Re: [RFC KERNEL PATCH 0/2] Add Dom0 NVDIMM support for Xen

From: Haozhong Zhang
Date: Tue Oct 11 2016 - 03:12:09 EST


On 10/10/16 09:24, Dan Williams wrote:
> On Sun, Oct 9, 2016 at 11:32 PM, Haozhong Zhang
> <haozhong.zhang@xxxxxxxxx> wrote:
> > On 10/09/16 20:45, Dan Williams wrote:
> >> On Sun, Oct 9, 2016 at 5:35 PM, Haozhong Zhang <haozhong.zhang@xxxxxxxxx> wrote:
> >> > Overview
> >> > ========
> >> > This RFC kernel patch series along with corresponding patch series of
> >> > Xen, QEMU and ndctl implements Xen vNVDIMM, which can map the host
> >> > NVDIMM devices to Xen HVM domU as vNVDIMM devices.
> >> >
> >> > Xen hypervisor does not include an NVDIMM driver, so it needs the
> >> > assistance from the driver in Dom0 Linux kernel to manage NVDIMM
> >> > devices. We currently only supports NVDIMM devices in pmem mode.
> >> >
> >> > Design and Implementation
> >> > =========================
> >> > The complete design can be found at
> >> > https://lists.xenproject.org/archives/html/xen-devel/2016-07/msg01921.html.
> >>
> >> The KVM enabling for persistent memory does not need this support from
> >> the kernel, and as far as I can see neither does Xen. If the
> >> hypervisor needs to reserve some space it can simply trim the amount
> >> that it hands to the guest.
> >>
> >
> > Xen does not have the NVDIMM driver, so it cannot operate on NVDIMM
> > devices by itself. Instead it relies on the driver in Dom0 Linux to
> > probe NVDIMM and make the reservation.
>
> I'm missing something because the design document talks about mmap'ing
> files on a DAX filesystem. So, I'm assuming it is similar to the KVM
> NVDIMM virtualization case where an mmap range in dom0 is translated
> into a guest physical range. The suggestion is to reserve some memory
> out of that mapping rather than introduce a new info block /
> reservation type to the sub-system.

Just like struct page to linux, Xen hypervisor uses a struct page_info
for its memory management. We are facing the same problem as linux
kernel: where we store those structs for pmem, and decided to put them
on a reserved area on pmem, similar to what pfn device in kernel does.

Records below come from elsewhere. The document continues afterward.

/-! ### Latches and the records of a latch second (R468, R540) -/

/-- Copies every counter to the latch of epoch n. -/
def Tele.latchAll (t : Tele) (n : Nat) : Tele :=
  { t with
    latch := Tab.mapVals {} (fun _ (c : Ctr) => ({ val := c.val, sat := c.sat } : Ctr)) t.ctrs,
    ctrs := Tab.mapVals {} (fun _ (c : Ctr) => { c with clr := false }) t.ctrs, latchEpoch := n }

/-- Writes the records of the latch second that ends, and begins the next. -/
def Blk.secondEnd (b : Blk) : Blk :=
  let due := b.tele.secCount
  let b := { b with tele := { b.tele with secCount := [], secDone := [] } }
  due.foldl (fun b x =>
    let type := x.1 / 2 ^ 32
    let object := x.1 % 2 ^ 32
    b.vent { type := type, island := if type = 0x0004 then object else 65, object := object, w6 := x.2.count,
             first := some x.2.first, last := some x.2.last }) b

/-! ### Bins (R470) -/

/-- Whether bins are kept for a counter: scopes 0x0, 0x1, 0x4, 0x5 and 0x6. -/
def binned (key : Nat) : Bool := [0x0, 0x1, 0x4, 0x5, 0x6].contains (key / 2 ^ 40 % 16)

/-- The bin of `period` epochs that ends at epoch n, counted from the totals at its beginning. -/
def Tele.bin (t : Tele) (base : Tab Nat) (period n : Nat) : Bin :=
  { endEpoch := n, partialBin := decide (n < t.coldEpoch + period),
    vals := Tab.mapVals 0 (fun k (c : Ctr) => if binned k then min allOnes (c.total - Tab.get 0 base k) else 0) t.ctrs }

/-- The totals of the counters that have bins. -/
def Tele.totals (t : Tele) : Tab Nat := Tab.mapVals 0 (fun k (c : Ctr) => if binned k then c.total else 0) t.ctrs

/-- Epochs of a quarter-hour bin. -/
def quarterEpochs : Nat := 900000

/-- Epochs of a day bin. -/
def dayEpochs : Nat := 86400000

/-- Closes the bins that end at epoch n. -/
def Tele.closeBins (t : Tele) (n : Nat) : Tele :=
  let t := if n % quarterEpochs = 0 then
      { t with quarters := (t.bin t.quarterBase quarterEpochs n :: t.quarters).take 96, quarterBase := t.totals }
    else t
  if n % dayEpochs = 0 then
    { t with days := (t.bin t.dayBase dayEpochs n :: t.days).take 7, dayBase := t.totals }
  else t

/-! ### Wear (R481, R482) -/

/-- The margin that a slowing leaves, in units of 0.1 %, with BUDGET 5.0 %: a slowing that is no whole number of units
lies between two values, and `up` chooses. -/
def wearMargin (shift : Nat) (up : Bool) : Nat :=
  if shift % 5 = 0 then 1000 - shift / 5 else if up then 1000 - shift / 5 else 999 - shift / 5

/-- Updates of a monitor in 30 days: one at each quarter-hour bin close (R481, R482). -/
def wearUpdates : Nat := 2880

/-- REMAIN in units of 0.1 year (R482): `time` is the equivalent time in units of 1/65,536 hour and `added` what each of the
latest quarter hours added to it. A value between two units may be rounded `up`. It saturates when SHIFT or r is 0. -/
def wearRemain (shift time : Nat) (added : List Nat) (up : Bool) : Nat :=
  let den := shift ^ 4 * added.sum * 8766 * 4
  let num := 10 * time * added.length * (5000 ^ 4 - shift ^ 4)
  if den = 0 then 65535 else min 65535 (if up then ceilDiv num den else num / den)

/-- A monitor's update at epoch n. What its oscillators and its temperature give is free (log 15). -/
def Wear.update (w : Wear) (n free : Nat) : Wear :=
  let v := fun (i : Nat) => Config.freeWear (8 * free + i)
  let shift := v 0 % 2 ^ 20
  let time := w.time + v 1
  let added := (v 1 :: w.added).take wearUpdates
  { w with
    shift := shift, time := time, added := added, eqHours := min allOnes (time / 65536),
    margin := wearMargin shift (v 2 % 2 == 0), remain := wearRemain shift time added (v 3 % 2 == 0),
    tjAvg := BitVec.ofNat 12 (v 4), updated := n }

/-- Whether a monitor writes WEAR_WARN: below WARN_MARGIN, and at each further drop of 5 %. -/
def Wear.warns (w : Wear) (warn : Nat) : Bool :=
  match w.warned with
  | none => decide (w.margin < warn)
  | some m => decide (w.margin + 50 ≤ m)

/-- Updates a monitor and warns. -/
def Blk.wearMonitor (b : Blk) (n m : Nat) : Blk :=
  let w := (Tab.get {} b.tele.wear m).update n b.free
  let warn := w.warns b.tele.warnMargin
  let w := if warn then { w with warned := some w.margin } else w
  let b := { b.draw with tele := { b.tele with wear := Tab.set {} b.tele.wear m w } }
  if warn then b.vent { type := 0x0C07, object := m, w6 := w.margin } else b

/-- Updates the monitors of the fitted islands and of the HBM stacks. -/
def Blk.wearUpdate (b : Blk) (n : Nat) : Blk :=
  ((List.range 102).filter (islandFitted b.sys.part) ++ [102, 103]).foldl (fun b m => b.wearMonitor n m) b

/-- The latch of epoch n with all that belongs to it: bins, wear and the records of the second (R468, R470, R481, R540). -/
def Blk.latchBoundary (b : Blk) (n : Nat) : Blk :=
  if n % 1000 ≠ 0 then b
  else
    let b := { b with tele := (b.tele.latchAll n).closeBins n }
    let b := b.secondEnd
    if n % quarterEpochs = 0 then b.wearUpdate n else b

/-! ### Addressing counters (R463, R464, R484) -/

/-- How many counters a family has: chapter in the high digit, scope in the low one. -/
def familyCounters (family : Nat) : Nat :=
  match family with
  | 0x11 => 19
  | 0x12 => 10
  | 0x31 => 8
  | 0x41 => 14
  | 0x43 => 5
  | 0x54 => 29
  | 0x55 => 29
  | 0x64 => 13
  | 0x65 => 8
  | 0x68 => 1
  | 0x71 => 1
  | 0x74 => 4
  | 0x75 => 3
  | 0x76 => 14
  | 0x77 => 1
  | 0x79 => 3
  | 0x81 => 3
  | 0x84 => 5
  | 0x85 => 3
  | 0x8A => 3
  | 0x91 => 1
  | 0x94 => 5
  | 0x96 => 3
  | 0xA1 => 1
  | 0xA4 => 12
  | 0xB5 => 1
  | 0xBB => 8
  | 0xBC => 4
  | 0xBD => 22
  | 0xC0 => 3
  | 0xC4 => 4
  | 0xC5 => 4
  | 0xCE => 2
  | _ => 0

/-- The instances of a scope, as closed intervals (R463). -/
def scopeInstances (scope : Nat) : List (Nat × Nat) :=
  match scope with
  | 0x0 => [(0, 0)]
  | 0x1 => [(0, 63)]
  | 0x2 => [(0, 32767)]
  | 0x3 => [(0, 131071)]
  | 0x4 => [(0, 101)]
  | 0x5 => [(0, 64)]
  | 0x6 => [(0, 114)]
  | 0x7 => [(0, 897), (1024, 1283)]
  | 0x8 => [(0, 65535)]
  | 0x9 => [(1, 4095)]
  | 0xA => [(0, 15)]
  | 0xB => [(0, 271)]
  | 0xC => [(0, 15)]
  | 0xD => [(0, 8319)]
  | 0xE => (List.range 10).map (fun k => (sourceKey (k + 1) 0, sourceKey (k + 1) 0 + sourceCount (k + 1) - 1))
  | _ => []
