-- ==== Sys2Proof/Machine/Banks.lean ====
section
/-! DEFINITION. Commands at their apply-epoch, and the bank stream of the directory with its boundary points (R23, R32, R33, R245
to R247, R252). -/
namespace Sys2Proof.Machine

/-! ### Commands at their apply-epoch (R32, R33, R62, R402) -/

/-- Whether a command is this chip's own and pair-wide. -/
def Blk.ownPairWide (b : Blk) (i : Instr) : Bool :=
  (opRow b.sys.part i).any (fun r => !r.cmd.partner && r.op.pairWide)

/-- DIVERGED for a command of the change set of an epoch (R414, R427). -/
def Blk.divergedReply (b : Blk) (set : Nat) (i : Instr) : Blk :=
  match opRow b.sys.part i with
  | none => b
  | some r => b.answer r.op.code r.cmd (Res.err .diverged) b.clk.epoch (set % 2 ^ 32) b.doneTime

/-- A command at its apply-epoch. A newcomer's own pair-wide commands are not applied, and those of the partner go to its log
(R424, R427). -/
def Blk.atEpoch (b : Blk) (set : Nat) (i : Instr) : Blk :=
  if b.pair.role = .joining then
    if b.ownPairWide i then b.divergedReply set i
    else
      let wide := (opRow b.sys.part i).any (fun r => r.op.pairWide)
      let b := if wide then b.setPair (fun p => { p with
          log := (p.log ++ [(b.dir.next, LogItem.cmd i)]).filter (fun x => decide (b.dir.next < x.1 + 64)) })
        else b
      b.applyStaged set i
  else b.applyStaged set i

/-- Some commands, each with its change set, in their order: every write, then every read (R33). -/
def Blk.runAll (b : Blk) (l : List (Nat × Instr)) : Blk :=
  (l.filter (fun x => !b.isRead x.2) ++ l.filter (fun x => b.isRead x.2)).foldl (fun b x => b.atEpoch x.1 x.2) b

/-! ### Boundary points (R23, R245, R252) -/

/-- Whether a directory island applies a command, at its boundary point (R23, R245): the commands on contexts, on aging, outage
and check configuration, and on the owners of endpoint blocks (R237). -/
def bankCommand (i : Instr) : Bool :=
  match i with
  | .epWrite _ => true
  | .epRead _ => true
  | .epBind _ => true
  | .epUnbind _ => true
  | .agingConfig _ => true
  | .outageConfig _ => true
  | .keyLoadEndpoint _ => true
  | .keyRetire c => c.f 0 63 62 == 0
  | .nonceQuery c => c.f 0 63 62 == 0
  | .checkConfig _ => true
  | .checkSave _ => true
  | .checkRestore _ => true
  | .tenantAssign c => c.f 0 63 56 == 3
  | .tenantQuery c => c.f 0 63 56 == 3
  | _ => false

/-- The boundary point of epoch n in the bank stream (R245): leases read back are adopted (R412), the sweep visits of the epoch
before are made, then the commands for epoch n are applied. -/
def Blk.passPoint (b : Blk) (n : Nat) : Blk :=
  let b := b.adoptLeases.sweep (n - 1)
  let mine := (b.dir.due.filter (fun x => x.1 == n)).map Prod.snd
  let b := { b with dir := { b.dir with point := n, due := b.dir.due.filter (fun x => x.1 != n) } }
  b.runAll mine

/-- The boundary point of epoch n, with n as the epoch of what it does: the stream may reach it after COMMIT of a later epoch. -/
def Blk.pointAt (b : Blk) (n : Nat) : Blk :=
  let r := ({ b with clk := { b.clk with epoch := n } } : Blk).passPoint n
  { r with clk := { r.clk with epoch := b.clk.epoch } }

/-- Whether the stream stands at the next boundary point and COMMIT of its epoch has come. -/
def Blk.pointDue (b : Blk) : Bool := decide (b.dir.point < b.clk.epoch) && decide (b.dir.bound ≤ b.dir.next)

/-- The stream goes on to the boundary points of epochs that have begun: phases without a message pass, and each point reached is
made. -/
def Blk.catchUp : Nat → Blk → Blk
  | 0, b => b
  | k + 1, b =>
    let b := if b.dir.point < b.clk.epoch then b.passIdle b.dir.bound else b
    if b.pointDue then Blk.catchUp k (b.pointAt (b.dir.point + 1)) else b

/-- The stream goes on as far as it can. -/
def Blk.streamOn (b : Blk) : Blk := Blk.catchUp (b.clk.epoch - b.dir.point) b

/-- The commands of some change sets, each in the order of R32: the islands' own at COMMIT, the directory's at the boundary point,
which the stream has mostly reached at COMMIT. -/
def Blk.applySets (b : Blk) (sets : List (Nat × List Instr)) : Blk :=
  let l := sets.flatMap (fun x => (sortBy b.orderKey x.2).map (fun i => (x.1, i)))
  let own := l.filter (fun x => !bankCommand x.2)
  let b := (own.filter (fun x => !b.isRead x.2)).foldl (fun b x => b.atEpoch x.1 x.2) b
  let due := (l.filter (fun x => bankCommand x.2)).map (fun x => (b.clk.epoch, x))
  let b := ({ b with dir := { b.dir with due := b.dir.due ++ due } }).streamOn
  (own.filter (fun x => b.isRead x.2)).foldl (fun b x => b.atEpoch x.1 x.2) b

/-! ### The rows of the bank stream (R245, R246) -/

/-- BANK_BATCH (R245): with every marker of a phase present, and in a joined pair the partner's list, the banks apply its
messages in order; this model runs the 64 banks together. Its phase is over, so the deadlines of the phases before it have
passed. -/
def execBankBatch (uf phase : Nat) (upsets : List Upset) (s : State) : Host.Outcome State Fault Refusal :=
  s.svc (fun b =>
    let slot := slotOf uf phase
    let b := b.passIdle slot
    if b.dir.next ≠ slot ∨ 8 ≤ phase ∨ b.dir.bound ≤ slot then b else (b.takeBatch slot upsets).streamOn)

/-- BANK_MARKER_DEADLINE (R246): 15 µs after the end of a phase the batch is taken without the trees whose markers are
missing. -/
def execBankMarkerDeadline (uf phase : Nat) (upsets : List Upset) (s : State) : Host.Outcome State Fault Refusal :=
  s.svc (fun b =>
    let slot := slotOf uf phase
    let b := b.passIdle slot
    if slot < b.dir.next ∨ 8 ≤ phase ∨ b.unmarked slot = [] then b
    else
      let b := b.leaveOut slot
      if b.dir.next ≠ slot ∨ b.dir.bound ≤ slot then b else (b.takeBatch slot upsets).streamOn)

end Sys2Proof.Machine
end

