/-- The commands of ownership, of telemetry and of the device, on a command that its unit takes. -/
def Obligations.OwnersTelemetryAndDevice : Prop :=
  ∀ (c : Cmd) (s : State),
    let b := s.blk
    let part := b.sys.part
    (s.Takes (Op.tenantAssign part) c →
      Tab.wf 0 b.owners.carrier = true → Tab.wf 0 b.owners.queue = true → Tab.wf 0 b.owners.block = true →
      Tab.wf 0 b.owners.rules = true →
      ∃ y : Blk, exec (.tenantAssign c) s = .next (s.answered (Op.tenantAssign part) c y {})
        ∧ (c.f 0 63 56 ≠ 3 ∨ (b.dir.open_ = [] ∧ b.dir.events = [] ∧ b.tum.reports = []) →
          y = { b with host := { b.host with owners := y.host.owners } })
        ∧ (∀ k, c.f 0 47 0 ≤ k → k < c.f 0 47 0 + c.f 1 31 0 → y.objectOwner (c.f 0 63 56) k = c.f 0 55 48)
        ∧ (∀ kind k, kind ≠ c.f 0 63 56 ∨ k < c.f 0 47 0 ∨ c.f 0 47 0 + c.f 1 31 0 ≤ k →
          1 ≤ kind → kind ≤ 4 → y.objectOwner kind k = b.objectOwner kind k))
    ∧ (s.Takes Op.counterClear c → b.ctrRefused (ctrIn c) c.tenant = none → Tab.wf {} b.tele.ctrs = true →
      ∃ (y : Blk) (r : Res), r.st = .ok ∧ exec (.counterClear c) s = .next (s.answered Op.counterClear c y r)
        ∧ y = { b with tele := { b.tele with ctrs := y.tele.ctrs } }
        ∧ ∀ k < (ctrIn c).entries c, b.noRead (ctrIn c) c.tenant ((ctrIn c).nth k).1 = false →
          (Tab.get {} y.tele.ctrs (counterKey (ctrIn c).family ((ctrIn c).nth k).2 ((ctrIn c).nth k).1)).val = 0)
    ∧ (s.Takes Op.counterClear c → (ctrIn c).allowed c.tenant = false →
      exec (.counterClear c) s = .next (s.answered Op.counterClear c b Res.deniedObject))
    ∧ (s.Takes Op.counterClear c → (ctrIn c).allowed c.tenant = true → b.portsUnformed (ctrIn c) = true →
      exec (.counterClear c) s = .next (s.answered Op.counterClear c b (Res.badField 0 8)))
    ∧ (s.Takes Op.ventExtend c → b.tele.losses = [] →
      (c.b 1 63 = false → exec (.ventExtend c) s = .next (s.answered Op.ventExtend c { b with tele := { b.tele with
        vent := b.tele.vent.drop (b.tele.vent.length - 4096), ventExt := none } } {}))
      ∧ (c.b 1 63 = true → ∃ y : Blk, exec (.ventExtend c) s = .next (s.answered Op.ventExtend c y {})
        ∧ y.tele.ventExt = some (c.word 0, c.f 1 62 58) ∧ y = { b with tele := y.tele, out := y.out }
        ∧ y.tele.vent = b.tele.vent.drop (b.tele.vent.length - 2 ^ c.f 1 62 58)))
    ∧ (s.Takes Op.faultConfigSource c → exec (.faultConfigSource c) s = .next (s.answered Op.faultConfigSource c
        { b with tele := { b.tele with
          windows := Tab.set (0, 0) b.tele.windows (c.f 0 63 56) (c.f 0 55 32, c.f 0 31 27) } } {}))
    ∧ (s.Takes Op.faultConfigWear c → exec (.faultConfigWear c) s = .next (s.answered Op.faultConfigWear c
        { b with tele := { b.tele with warnMargin := c.f 0 55 46 } } {}))
    ∧ (s.Takes Op.unitRetest c →
      (b.tele.role (c.f 0 63 56) (c.f 0 55 40) = .retired ∨ b.tele.role (c.f 0 63 56) (c.f 0 55 40) = .testing →
        exec (.unitRetest c) s = .next (s.answered Op.unitRetest c (b.updSource (c.f 0 63 56) (c.f 0 55 40) (fun x => { x with
          role := .testing, events := [] })) {}))
      ∧ (b.tele.role (c.f 0 63 56) (c.f 0 55 40) ≠ .retired → b.tele.role (c.f 0 63 56) (c.f 0 55 40) ≠ .testing →
        exec (.unitRetest c) s = .next (s.answered Op.unitRetest c b (Res.badField 0 40))))
    ∧ (s.Takes Op.selftestRun c →
      (c.b 0 63 = true → b.sys.forced = false → exec (.selftestRun c) s = .next (s.answered Op.selftestRun c
        { b with sys := { b.sys with dormantNext := some (causeWord 3 0 0 0) } } {}))
      ∧ (c.b 0 63 = false ∨ b.sys.forced = true → exec (.selftestRun c) s = .next (s.answered Op.selftestRun c b (Res.badField 0 63))))
    ∧ (b.sys.phase = .dormant → b.acceptCheck Op.selftestRun c = none →
      exec (.selftestRun c) s = .next (s.answered Op.selftestRun c { b with sys := { b.sys with phase := .warmStart } } {}))
    ∧ (s.Takes (Op.fwLoad part) c → exec (.fwLoad c) s = .next (s.answered (Op.fwLoad part) c
        { b with sys := { b.sys with fwWriting := some (leWord c.ext 0 % 2 ^ 32) } }
        { inl := wordsLe [leWord c.ext 0 % 2 ^ 32, 0] }))
    ∧ (b.sys.phase = .dormant → b.acceptCheck (Op.fwLoad part) c = none →
      exec (.fwLoad c) s = .next (s.answered (Op.fwLoad part) c
        { b with sys := { b.sys with fwStaged := some (leWord c.ext 0 % 2 ^ 32) } }
        { inl := wordsLe [leWord c.ext 0 % 2 ^ 32, 0] }))
end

Reserving at the moment of mmap and out of what is mapped does not
work. It's a bootstrap problem: Xen needs the information of those
pages, which are stored in struct page_info, at the moment of
mapping. That is, page_info structs for pmem pages should be prepared
before those pages are actually used.

However, as the ongoing discussion in another thread with Andrew
Cooper, if Xen hypervisor turns to treat pmem pages as MMIO, then the
reservation may not be needed. Let's see what conclusion will be
reached there.

Thanks,
Haozhong